• RECORDS SHOWN:
-- ==== Sys2Proof/Machine/Step.lean ====
section
/-! DEFINITION. One step: the command at the front of the queue, or one idle bell tick. -/

namespace Sys2Proof.Machine

/-- The command at the front runs with the rest of the queue; on an empty queue one bell tick passes. -/
def step (s : State) : Host.Outcome State Fault Refusal :=
  match s.pending with
  | c :: rest => exec c { s with pending := rest }
  | [] => .next (bellTickOne s)

/-- The command a table word spells is put at the front of the queue. -/
def State.withFetchWord (s : State) (nbits w : Nat) : State :=
  match decodeTableWord nbits w with
  | some c => { s with pending := c :: s.pending }
  | none => s

end Sys2Proof.Machine
end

• DESCRIPTION OF THE TASK:
After locating the line containing "match decodeTableWord nbits w with", give that line and every later line of the listing again exactly, up to and including the last.

• SOLUTION TO THE PROBLEM:
  match decodeTableWord nbits w with
  | some c => { s with pending := c :: s.pending }
  | none => s

end Sys2Proof.Machine
end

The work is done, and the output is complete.